Initial studies on the efficacy of monovalent vaccines, such as BNT162b2 (Pfizer-BioNTech) and mRNA-1273 (Moderna), showed high effectiveness in preventing symptomatic and severe COVID-19 disease caused by earlier variants. For instance, these vaccines demonstrated over 90% efficacy against the Alpha variant and maintained high effectiveness against severe outcomes from the Beta variant, despite a reduction in neutralizing antibody titers. However, the advent of the Delta variant saw a decline in vaccine effectiveness to approximately 66%. This decline, coupled with the waning immunity over time and the emergence of the Omicron variant, necessitated additional booster doses to maintain protection against severe disease.
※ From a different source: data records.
-- ==== Sys2Proof/Tests/Slice0.lean ====
section
/-! SUPPORT. The model's own tests: well-formedness, words written out from the spec's encodings, the spec's worked
examples (spec/95_test_vectors.md and the rules' examples), and witnesses for the hypotheses of the statements. -/

namespace Sys2Proof.Tests

open Sys2Proof Sys2Proof.Machine

/-! ## Small states -/

/-- The next state of an outcome. -/
def nextOf (o : Host.Outcome State Fault Refusal) : Option State :=
  match o with
  | .next t => some t
  | .fault _ => none
  | .refused _ => none

/-- What an instruction returned. -/
def retOf (i : Instr) (s : State) : Option Ret := (nextOf (exec i s)).map State.ret

/-- ENC's registers after an instruction. -/
def encOf (i : Instr) (s : State) : Option Enc := (nextOf (exec i s)).map State.enc

/-- DEC's registers after an instruction. -/
def decOf (i : Instr) (s : State) : Option Dec := (nextOf (exec i s)).map State.dec

/-- After reset, but for ENC's registers and the offer on enc_in. -/
def encAt (e : Enc) (o : Option Pixel) : State :=
  { State.reset with enc := e, host := { State.reset.host with encOffer := o } }

/-- After reset, but for DEC's registers and the offer on dec_in. -/
def decAt (d : Dec) (o : Option Byte) : State :=
  { State.reset with dec := d, host := { State.reset.host with decOffer := o } }

/-- ENC in a state with nothing else set. -/
def encIn (st : EncState) : State := encAt { encReset with state := st } none

/-- DEC in a state with nothing else set. -/
def decIn (st : DecState) : State := decAt { decReset with state := st } none

/-! ## WellFormed refuses an ill-formed term of each check -/

theorem test_wf_status_number : WellFormed (.statusRead 11) = true ∧ WellFormed (.statusRead 12) = false := by decide
theorem test_wf_unused_number :
    WellFormed (.statusReadUnused 12) = true ∧ WellFormed (.statusReadUnused 11) = false := by decide
theorem test_wf_vle : WellFormed (.vle 4294967295) = true ∧ WellFormed (.vle 4294967296) = false := by decide
theorem test_wf_vld : WellFormed (.vld [0] 1) = true ∧ WellFormed (.vld [0] 2) = false := by decide
theorem test_wf_delta : WellFormed (.delta 1 0) = true ∧ WellFormed (.delta 0 1) = false := by decide
theorem test_wf_encode_length : WellFormed (.rvlEncode (List.replicate (2 ^ 32) 0)) = false := by
  simp [WellFormed, -List.reduceReplicate]
theorem test_wf_decode_length : WellFormed (.rvlDecode (List.replicate (2 ^ 34) 0) 0) = false := by
  simp [WellFormed, -List.reduceReplicate]
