-- ==== Sys2Proof/Word.lean ====
section
/-! DEFINITION. The machine words of the Imbrant 6204: loop frames are made of bytes (R163), the
timebase, the interval number and timestamps are 32-bit counts that wrap (R2, R33). -/

namespace Sys2Proof

/-- One character's eight data bits on the loop (R162). -/
abbrev Byte := BitVec 8

/-- A 32-bit count that wraps: the interval number (R2) and the timebase (R33). -/
abbrev Word32 := BitVec 32

end Sys2Proof
end

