-- ==== Sys2Proof/Machine/Step.lean ====
section
/-! DEFINITION. One step: the command or event at the front of the queue, or what the block does by
itself. -/

namespace Sys2Proof.Machine

/-- One step of the block. -/
def step (s : State) : Host.Outcome State Fault Refusal :=
  match s.pending with
  | [] => idle s
  | c :: rest => exec c { s with pending := rest }

/-- The state with the command that a word of the table spells put at the front of its queue
(assumption 30). -/
def State.withFetchWord (s : State) (nbits w : Nat) : State :=
  match decodeTableWord nbits w with
  | some c => { s with pending := c :: s.pending }
  | none => s

end Sys2Proof.Machine
end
The Omicron variant's emergence significantly impacted the efficacy of existing vaccines. Studies indicated that vaccine effectiveness against Omicron-related hospitalization was reduced to around 70% for those who received the primary two-dose series of BNT162b2. Further, the durability of this protection waned over time, particularly against the BA.1, BA.2, BA.4, and BA.5 sub-lineages of Omicron. By October 2022, the effectiveness of the BNT162b2 vaccine against hospitalization due to these sub-lineages was reduced to 56.3%.

To address the challenges posed by the Omicron variant, updated vaccines, including bivalent boosters, were developed. These bivalent boosters were designed to target both the original virus strain and the Omicron variant, thereby enhancing immune response and providing better protection. Studies have shown that a third or fourth dose of the monovalent vaccine primarily protected against severe disease, with Omicron-specific breakthrough infections still occurring at notable rates.
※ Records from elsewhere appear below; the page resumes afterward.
/-- R92, R94, R105 to R107, R112, R180: STOP_METERING with every run CLOSED stops the timer, puts the head's
product in service, and closes a CLOSING head when the ticket list has room: into its ticket, with the TICKET
frame queued, and with the batch behind it ACTIVE, awaiting, its accumulator zero and its product in service;
nothing else changes but the loop and the batch conditions. With a run that is not CLOSED it is refused with
BUSY. -/
def Obligations.StopMeteringStopsTheTimer : Prop :=
  ∀ (src tag : Byte) (s s1 : State), s.Takes (frameOf src tag 0x0B []) s1 →
    s1.station = .metering →
    let b := s1.retained.batch
    let ready := fun batch : BatchUnit =>
      { s1 with station := .ready, timer := none, retained := { s1.retained with batch } }
    ((∀ r : Fin 4, s1.runs[r].state = .closed) →
      ((¬b.HeadCloses ∨ 4 ≤ b.tickets.length) →
        exec (.stopMetering src tag []) s
          = .next
              (offerReply src tag 0x0B { result := .ok }
                (ready { b with product := (b.queue.head?.map (·.product)).getD b.product })))
      ∧ ∀ h rest, b.queue = h :: rest → h.state = .closing → b.tickets.length < 4 →
          let code := (s1.retained.products[h.product].inService).map (·.code)
          let ticket := b.headTicket h code s1.retained.intervalNumber
          ∃ s2 : State,
            exec (.stopMetering src tag []) s
              = .next (offerReply src tag 0x0B { result := .ok } s2)
            ∧ LoopOnly (ready ({ b with product := h.product }.afterClose ticket fun _ => {})) s2
            ∧ s2.cond .noActiveBatch = s1.told .noActiveBatch rest.isEmpty
            ∧ s2.cond .ticketStoreFull = s1.told .ticketStoreFull false
            ∧ (∀ c : CondId, c ≠ .noActiveBatch → c ≠ .ticketStoreFull → c ≠ .outboundDiscard →
                s2.cond c = s1.cond c)
            ∧ ∀ st, s1.retained.station = some st → s1.transmitter ≠ .free →
                s1.outbound.length ≤ 10 →
                s2.outbound.filter (·.kind == .ticket)
                  = s1.outbound.filter (·.kind == .ticket) ++ [ticket.frame st.ticketLevel])
    ∧ ((∃ r : Fin 4, s1.runs[r].state ≠ .closed) →
        exec (.stopMetering src tag []) s
          = .next (offerReply src tag 0x0B { result := .busy } s1))

/-- R181, R172: RESTART becomes pending with its reply marked when every run is CLOSED and the session is
IDLE; a queue with room behind a busy transmitter holds the reply. -/
def Obligations.RestartWaitsForItsReply : Prop :=
  ∀ (src tag : Byte) (s s1 : State), s.Takes (frameOf src tag 0x0C []) s1 →
    let quiet := (∀ r : Fin 4, s1.runs[r].state = .closed) ∧ s1.session.state = .idle
    (quiet → s1.transmitter ≠ .free → s1.outbound.length < 16 →
      exec (.restart src tag []) s
        = .next
            { s1 with
              restartPending := true
              outbound :=
                s1.outbound
                  ++ [{ kind := .reply, dest := src, level := 7, source := 0
                        payload := [tag, 0x0C, 0], marked := true }] })
    ∧ (quiet →
        exec (.restart src tag []) s
          = .next
              (settle
                (offerReply src tag 0x0C { result := .ok, marked := true }
                  { s1 with restartPending := true })))
    ∧ (¬quiet →
        exec (.restart src tag []) s = .next (offerReply src tag 0x0C { result := .busy } s1))
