-- ==== Sys2Proof/Laws/Loop.lean ====
section
/-! SUPPORT. What the shared operations of the loop and of the Condition Unit can do: they touch the
outbound queue, the forward buffer, the transmitter, the loop counters and the condition records, and
nothing else. Each operation has one lemma saying so, and from it one lemma for each field it keeps. -/

namespace Sys2Proof.Machine

/-! ### LoopOnly -/

theorem LoopOnly.refl (s : State) : LoopOnly s s := rfl

theorem LoopOnly.trans {s t u : State} (h : LoopOnly s t) (k : LoopOnly t u) : LoopOnly s u := by
  unfold LoopOnly at *
  rw [k, h]

/-- An update of the five fields is LoopOnly. -/
theorem LoopOnly.update (s : State) (a : Vector Condition 115) (b : List Frame) (c : List OutFrame)
    (d : Transmitter) (e : LoopCounters) :
    LoopOnly s { s with conds := a, forward := b, outbound := c, transmitter := d, counters := e } :=
  rfl

theorem setCond_loopOnly (c : CondId) (x : Condition) (s : State) : LoopOnly s (s.setCond c x) := rfl

/-- A condition record written after a LoopOnly change. -/
theorem LoopOnly.setCond {s t : State} (h : LoopOnly s t) (c : CondId) (x : Condition) :
    LoopOnly s (t.setCond c x) := h.trans rfl

/-- R167: a free transmitter that begins a frame. -/
theorem beginNext_loopOnly (s : State) : LoopOnly s (beginNext s) := by
  unfold beginNext
  split
  · split
    · rfl
    · split <;> rfl
  · rfl

/-- R169: a frame that enters, displaces or is dropped. -/
theorem enqueue_loopOnly (f : OutFrame) (s : State) : LoopOnly s (enqueue f s).1 := by
  unfold enqueue
  split
  · exact (LoopOnly.trans (t := { s with outbound := s.outbound ++ [f] }) rfl (beginNext_loopOnly _))
  · split
    · next others _ =>
      split
      · exact LoopOnly.trans (t := { s with outbound := others ++ [f] }) rfl (beginNext_loopOnly _)
      · rfl
    · rfl

theorem countDiscard_loopOnly (k : OutKind) (s : State) : LoopOnly s (countDiscard k s) := rfl

theorem recordOccurrence_loopOnly (c : CondId) (s : State) : LoopOnly s (recordOccurrence c s) := rfl

theorem offerNoticeOnce_loopOnly (c : CondId) (s : State) : LoopOnly s (offerNoticeOnce c s).1 := by
  unfold offerNoticeOnce
  split
  · rfl
  · rfl
  · exact LoopOnly.trans (setCond_loopOnly c { s.cond c with withheld := false } s) (enqueue_loopOnly _ _)

theorem loseFrame_loopOnly (g : OutFrame) (s : State) : LoopOnly s (loseFrame g s) := by
  have h2 : LoopOnly s (recordOccurrence .outboundDiscard (countDiscard g.kind s)) := rfl
  unfold loseFrame
  simp only
  split
  · exact h2
  · have h3 := h2.trans (offerNoticeOnce_loopOnly .outboundDiscard _)
    split
    · exact h3
    · exact h3.trans rfl

theorem afterOffer_loopOnly {s : State} {r : State × Option OutFrame} (h : LoopOnly s r.1) :
    LoopOnly s (afterOffer r) := by
  unfold afterOffer
  split
  · exact h
  · exact h.trans (loseFrame_loopOnly _ _)

theorem offer_loopOnly (f : OutFrame) (s : State) : LoopOnly s (offer f s) :=
  afterOffer_loopOnly (enqueue_loopOnly f s)

theorem offerNotice_loopOnly (c : CondId) (s : State) : LoopOnly s (offerNotice c s) :=
  afterOffer_loopOnly (offerNoticeOnce_loopOnly c s)

theorem latchAndNotify_loopOnly (c : CondId) (s : State) : LoopOnly s (latchAndNotify c s) := by
  unfold latchAndNotify
  split
  · rfl
  · exact (recordOccurrence_loopOnly c s).trans (offerNotice_loopOnly c _)

theorem occur_loopOnly (c : CondId) (s : State) : LoopOnly s (occur c s) := latchAndNotify_loopOnly c s

theorem reportActive_loopOnly (c : CondId) (s : State) : LoopOnly s (reportActive c s) := by
  unfold reportActive
  split
  · rfl
  · exact (setCond_loopOnly c { s.cond c with active := true } s).trans (latchAndNotify_loopOnly c _)

theorem reportInactive_loopOnly (c : CondId) (s : State) : LoopOnly s (reportInactive c s) := by
  unfold reportInactive
  split <;> rfl

theorem report_loopOnly (c : CondId) (b : Bool) (s : State) : LoopOnly s (report c b s) := by
  unfold report
  split
  · exact reportActive_loopOnly c s
  · exact reportInactive_loopOnly c s

/-- A fold of LoopOnly steps is LoopOnly. -/
theorem foldl_loopOnly {α : Type} (f : State → α → State) (h : ∀ s a, LoopOnly s (f s a))
    (l : List α) (s : State) : LoopOnly s (l.foldl f s) := by
  induction l generalizing s with
  | nil => rfl
  | cons a l ih => exact (h s a).trans (ih _)

theorem releaseNotices_loopOnly (s : State) : LoopOnly s (releaseNotices s) := by
  refine foldl_loopOnly _ (fun s c => ?_) _ s
  split
  · exact offerNotice_loopOnly c s
  · rfl

theorem evalPulseConds_loopOnly (r : Fin 4) (s : State) : LoopOnly s (evalPulseConds r s) :=
  ((report_loopOnly _ _ s).trans (report_loopOnly _ _ _)).trans (report_loopOnly _ _ _)

theorem evalBatchConds_loopOnly (s : State) : LoopOnly s (evalBatchConds s) :=
  (report_loopOnly _ _ s).trans (report_loopOnly _ _ _)

theorem evalInputConds_loopOnly (b : Fin 16) (s : State) : LoopOnly s (evalInputConds b s) :=
  ((report_loopOnly _ _ s).trans (report_loopOnly _ _ _)).trans (report_loopOnly _ _ _)

theorem evalFlowConds_loopOnly (r : Fin 4) (x : RunSettings) (d : Sampled) (out : IntervalOutput)
    (s : State) : LoopOnly s (evalFlowConds r x d out s) :=
  (((((report_loopOnly _ _ s).trans (report_loopOnly _ _ _)).trans (report_loopOnly _ _ _)).trans
    (report_loopOnly _ _ _)).trans (report_loopOnly _ _ _)).trans (report_loopOnly _ _ _)

theorem quietFlowConds_loopOnly (r : Fin 4) (s : State) : LoopOnly s (quietFlowConds r s) :=
  (((((reportInactive_loopOnly _ s).trans (reportInactive_loopOnly _ _)).trans
    (reportInactive_loopOnly _ _)).trans (reportInactive_loopOnly _ _)).trans
      (reportInactive_loopOnly _ _)).trans (reportInactive_loopOnly _ _)

theorem failInputs_loopOnly (s : State) : LoopOnly s (failInputs s) := by
  refine foldl_loopOnly _ (fun s b => ?_) _ s
  split
  · exact reportActive_loopOnly _ s
  · rfl

theorem offerResult_loopOnly (r : IntervalRecord) (closing : Bool) (s : State) :
    LoopOnly s (offerResult r closing s) := by
  unfold offerResult
  split
  · rfl
  · split
    · exact offer_loopOnly _ s
    · rfl

theorem offerTicket_loopOnly (t : Ticket) (s : State) : LoopOnly s (offerTicket t s) := by
  unfold offerTicket
  split
  · rfl
  · exact offer_loopOnly _ s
The introduction of bivalent boosters marked a pivotal development in the fight against Omicron. Research demonstrated that these updated vaccines enhanced immunity and reduced the incidence of breakthrough infections. For example, the administration of a fourth dose of the monovalent mRNA vaccine led to similar seroconversion levels and comparable protection against severe disease caused by Omicron sub-lineages. This underscores the importance of continued vaccination efforts and booster doses to maintain high levels of protection against evolving variants.

Despite the challenges posed by the Omicron variant, vaccination remains a critical tool in controlling the pandemic. Vaccines continue to reduce the severity of COVID-19, lowering hospitalization and mortality rates even as new variants emerge. The ongoing evolution of SARS-CoV-2 underscores the need for continuous monitoring and updating of vaccines to address emerging threats effectively.

In conclusion, the journey from the initial COVID-19 vaccines to the updated bivalent boosters highlights the dynamic nature of the pandemic and the ongoing need for adaptive vaccination strategies. While first-generation vaccines provided critical protection against severe disease and mortality, their efficacy against the highly transmissible and immune-evasive Omicron variant was limited. The development and deployment of bivalent boosters represent a significant advancement, offering enhanced protection and underscoring the importance of booster doses in the ongoing battle against COVID-19 and its variants. Continued research and vaccination efforts remain essential to combat the ever-evolving SARS-CoV-2 virus and ensure public health safety.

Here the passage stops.